WHAT THE EXERCISE ASKS
From the data below, set down exactly the lines between the one holding "then (R389). -/" and the one holding "streams := c.streams.map fun x =>", inclusive, and no others.
** DATASET EXCERPTS follows **
-- ==== Sys2Proof/Machine/Time.lean ====
section
/-!
DEFINITION. Huawald time (chapter 10): time stamps and their samples (R380, R381, R387), acquisition (R390), the servo (R382, R383), the
benchmark device (R385, R386), slice steps (R391), holdover (R392), and the comparison of counted mode (R395).
-/

namespace Sys2Proof.Machine

/-! ### Signed fields and steps of time -/

/-- The two's complement of a number in `w` bits. -/
def ofInt (w : Nat) (x : Int) : Nat := (x % (2 ^ w : Int)).toNat

/-- Whether a number fits `w` signed bits. -/
def fitsInt (w : Nat) (x : Int) : Bool := decide (-(2 ^ (w - 1) : Int) ≤ x ∧ x < (2 ^ (w - 1) : Int))

/-- Writes a signed field; a value that does not fit, of which the manual says nothing, leaves a free value there. -/
def State.setInt (s : State) (off : Nat) (f : Fld) (x : Int) : State :=
  if fitsInt f.w x then s.setFld off f (ofInt f.w x) else (s.setFld off f (s.pick (2 ^ f.w))).take 1

/-- Clamps to ±300 ppm (R382). -/
def clampTrim (x : Int) : Int := max (-1288490) (min 1288490 x)

/-- A stored tick moves with a step of time, so that the interval since it is not changed by the step. -/
def moveTick (d : Int) (t : Nat) : Nat := ((t : Int) + d).toNat

/-- A link's ticks move with a step; the window of R331 is that of the new time. -/
def LinkSt.moveTicks (new : Nat) (d : Int) (x : LinkSt) : LinkSt :=
  { x with
    ring := x.ring.map fun e => { e with tick := moveTick d e.tick }
    copies := x.copies.map fun c => (c.1, moveTick d c.2)
    acks := x.acks.map fun a => (moveTick d a.1, a.2)
    pend := x.pend.map fun p => { p with tick := moveTick d p.tick }
    vc0In := x.vc0In.map fun y => (moveTick (16 * d) y.1, y.2)
    parWin := new / 2 ^ 20
    alignSlot := moveTick (7 * d / 8) x.alignSlot
    txFree := moveTick (7 * d / 8) x.txFree
    grace := x.grace.map (moveTick d)
    stepTick := moveTick d x.stepTick
    restart := x.restart.map (moveTick d) }

/-- A channel's ticks move with a step; it does not run then (R389). -/
def Chan.moveTicks (d : Int) (c : Chan) : Chan :=
  { c with
    txq := c.txq.map fun q => q.map fun x => { x with issued := moveTick d x.issued, data := x.data.map fun y => (moveTick d y.1, y.2) }
    rxd := c.rxd.map fun q => q.map fun x => { x with posted := moveTick d x.posted }
    streams := c.streams.map fun x =>
      { x with up := x.up.map (fun y => (y.1, moveTick d y.2)), down := x.down.map fun y => (y.1, moveTick d y.2) }
    shCopying := c.shCopying.map (moveTick d) }

/-- The safety block's ticks move with a step. -/
def SafSt.moveTicks (d : Int) (x : SafSt) : SafSt :=
  { x with
    entry := x.entry.map (moveTick d), fresh := x.fresh.map fun f => (moveTick d f.1, f.2), kicks := x.kicks.map (moveTick d)
    post := x.post.map fun p => (p.1, p.2.1, p.2.2.1, moveTick d p.2.2.2) }

/-- Firmware's ticks move with a step. -/
def FwSt.moveTicks (d : Int) (x : FwSt) : FwSt :=
  { x with
    mb := x.mb.map fun m => { m with since := moveTick d m.since }
    took := x.took.map (moveTick d), int := { x.int with doneTick := moveTick d x.int.doneTick }
    resetAt := x.resetAt.map fun r => (r.1, r.2.1, moveTick d r.2.2) }

/-- The power block's ticks move with a step. -/
def PwrSt.moveTicks (d : Int) (x : PwrSt) : PwrSt :=
  { x with
    change := x.change.map fun c => (c.1, moveTick d c.2.1, c.2.2)
    railTick := x.railTick.map fun e => (e.1, moveTick d e.2) }

/-- The counter steps (R390, R391): TIM_NOW takes a new value, slots are renumbered with it, and intervals under way keep their length. -/
def State.stepTime (s : State) (new : Nat) : State :=
  let d : Int := (new : Int) - s.now
  let slots : Int := 7 * d / 8
  { s.wr timNow (BitVec.ofNat 64 new) with
    ch := s.ch.map (Chan.moveTicks d)
    mem := { s.mem with refill := moveTick d s.mem.refill }
    lnk := s.lnk.map (LinkSt.moveTicks new d)
    net := { s.net with
      slotNext := s.net.slotNext.map fun e => (e.1, moveTick slots e.2)
      sendF := s.net.sendF.map fun e => (e.1, { e.2 with await := e.2.await.map (moveTick d) })
      store := s.net.store.map fun e => (e.1, e.2.map fun x => (x.1, moveTick d x.2))
      winSlot := moveTick slots s.net.winSlot
      counted := s.net.counted.map fun e => (e.1, moveTick slots e.2)
      winTick := moveTick d s.net.winTick }
    saf := s.saf.moveTicks d
    tim := { s.tim with
      holdSince := s.tim.holdSince.map (moveTick d), slewTick := moveTick d s.tim.slewTick, samples := []
      lastRun := if new < 2048 then 0 else (new - 2048) / 4096 + 1 }
    fw := s.fw.moveTicks d
    pwr := s.pwr.moveTicks d }

/-! ### The servo (R382, R383) -/

/-- The latest of the samples of a link. -/
def lastSample (xs : List (Nat × Nat × Int)) (l : Nat) : Option Int :=
  (xs.filter fun x => decide (x.2.1 = l)).foldl (fun (b : Option (Nat × Int)) x =>
    match b with
    | some y => if x.1 < y.1 then b else some (x.1, x.2.2)
    | none => some (x.1, x.2.2)) none |>.map (·.2)

/-- A number times a power of two, truncated toward zero. -/
def scale2 (x : Int) (up down : Nat) : Int := (x * 2 ^ up).tdiv (2 ^ down)

/-- The servo run at tick 4,096 k + 2,048 (R382, R383, R397). -/
def State.servoRun (s : State) (k : Nat) : State :=
  let cut := 16 * (4096 * k + 2048) / 10
  let early := s.tim.samples.filter fun x => decide (x.1 / 10 < cut)
  let s := s.modTim fun x => { x with lastRun := k + 1, samples := x.samples.filter fun y => decide (cut ≤ y.1 / 10) }
  if s.timLost || decide (s.tim.base < tsLocking) then s
  else
    let s := (fins 24).foldl (fun s l => if (s.link l).stamp.2 / 10 < cut then s.setFld (timLink l) TIM_LINK_FRESH 0 else s) s
    let use := (List.range 24).filterMap (lastSample early)
    let s := s.setFld timStat TIM_STAT_SAMPLES use.length
    if use.isEmpty then s.goTim tsHold
    else
      let e : Int := (use.foldl (· + ·) 0).tdiv use.length
      let kp := max 2 (s.fld timServo TIM_SERVO_KP_SHIFT)
      let ki := max (kp + 2) (s.fld timServo TIM_SERVO_KI_SHIFT)
      let s := s.setInt timTrim TIM_TRIM_INTEG (toSigned 32 (s.fld timTrim TIM_TRIM_INTEG) + scale2 e 16 ki)
      let integ := toSigned 32 (s.fld timTrim TIM_TRIM_INTEG)
      let s := s.setFld timTrim TIM_TRIM_TRIM (ofInt 32 (clampTrim (-(scale2 e 16 kp + integ))))
      let s := s.setInt timStat TIM_STAT_OFFSET e
      let a := e.natAbs
      if s.tim.base = tsHold then s.goTim tsLocking
      else if s.tim.base = tsLocking then
        let g := if a ≤ 8 then s.tim.good + 1 else 0
        if 64 ≤ g then s.goTim tsLocked else s.modTim fun x => { x with good := g }
      else
        let b := if 16 < a then s.tim.bad + 1 else 0
        if 4 ≤ b then (s.goTim tsLocking).setFlag timStat TIM_STAT_LOCK_LOST else s.modTim fun x => { x with bad := b }

/-- The servo run that is due, if one is. -/
def State.servoDue (s : State) : State :=
  if s.now < 2048 ∨ (s.now - 2048) / 4096 < s.tim.lastRun then s else s.servoRun ((s.now - 2048) / 4096)

/-- SERVO_RUN: once per stamp interval (R382). -/
def execServoRun (s : State) : Host.Outcome State Fault Refusal := .next s.servoDue

/-! ### Samples (R380, R381, R387, R390) -/

/-- The tests of R381 but the last two, in order: PEER_TX, the link, DELAY, the delay. -/
def State.sampleOk (s : State) (l : Fin 24) (t3 : Nat) (delay : Int) : State × Bool :=
  let d := s.fld (netPortHop l) NET_PORT_HOP_DELAY
  if !(s.link l).sentStamps.contains t3 || !bit (s.fld timServo TIM_SERVO_MASK) l || decide (s.fld (netPortMap l) NET_PORT_MAP_ROLE ≠ 1) ||
      decide (s.fld (lnkStatus l) LNK_STATUS_WIDTH ≠ 0) || decide (d = 0x3FF) then (s, false)
  else if 16 * s.fld timServo TIM_SERVO_DELAY_TOL < (delay - 16 * d).natAbs then (s.bump (timLink l) TIM_LINK_BAD_DELAY, false)
  else (s, true)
** End of DATASET EXCERPTS **
COMPLETED TASK
/-- A channel's ticks move with a step; it does not run then (R389). -/
def Chan.moveTicks (d : Int) (c : Chan) : Chan :=
  { c with
    txq := c.txq.map fun q => q.map fun x => { x with issued := moveTick d x.issued, data := x.data.map fun y => (moveTick d y.1, y.2) }
    rxd := c.rxd.map fun q => q.map fun x => { x with posted := moveTick d x.posted }
    streams := c.streams.map fun x =>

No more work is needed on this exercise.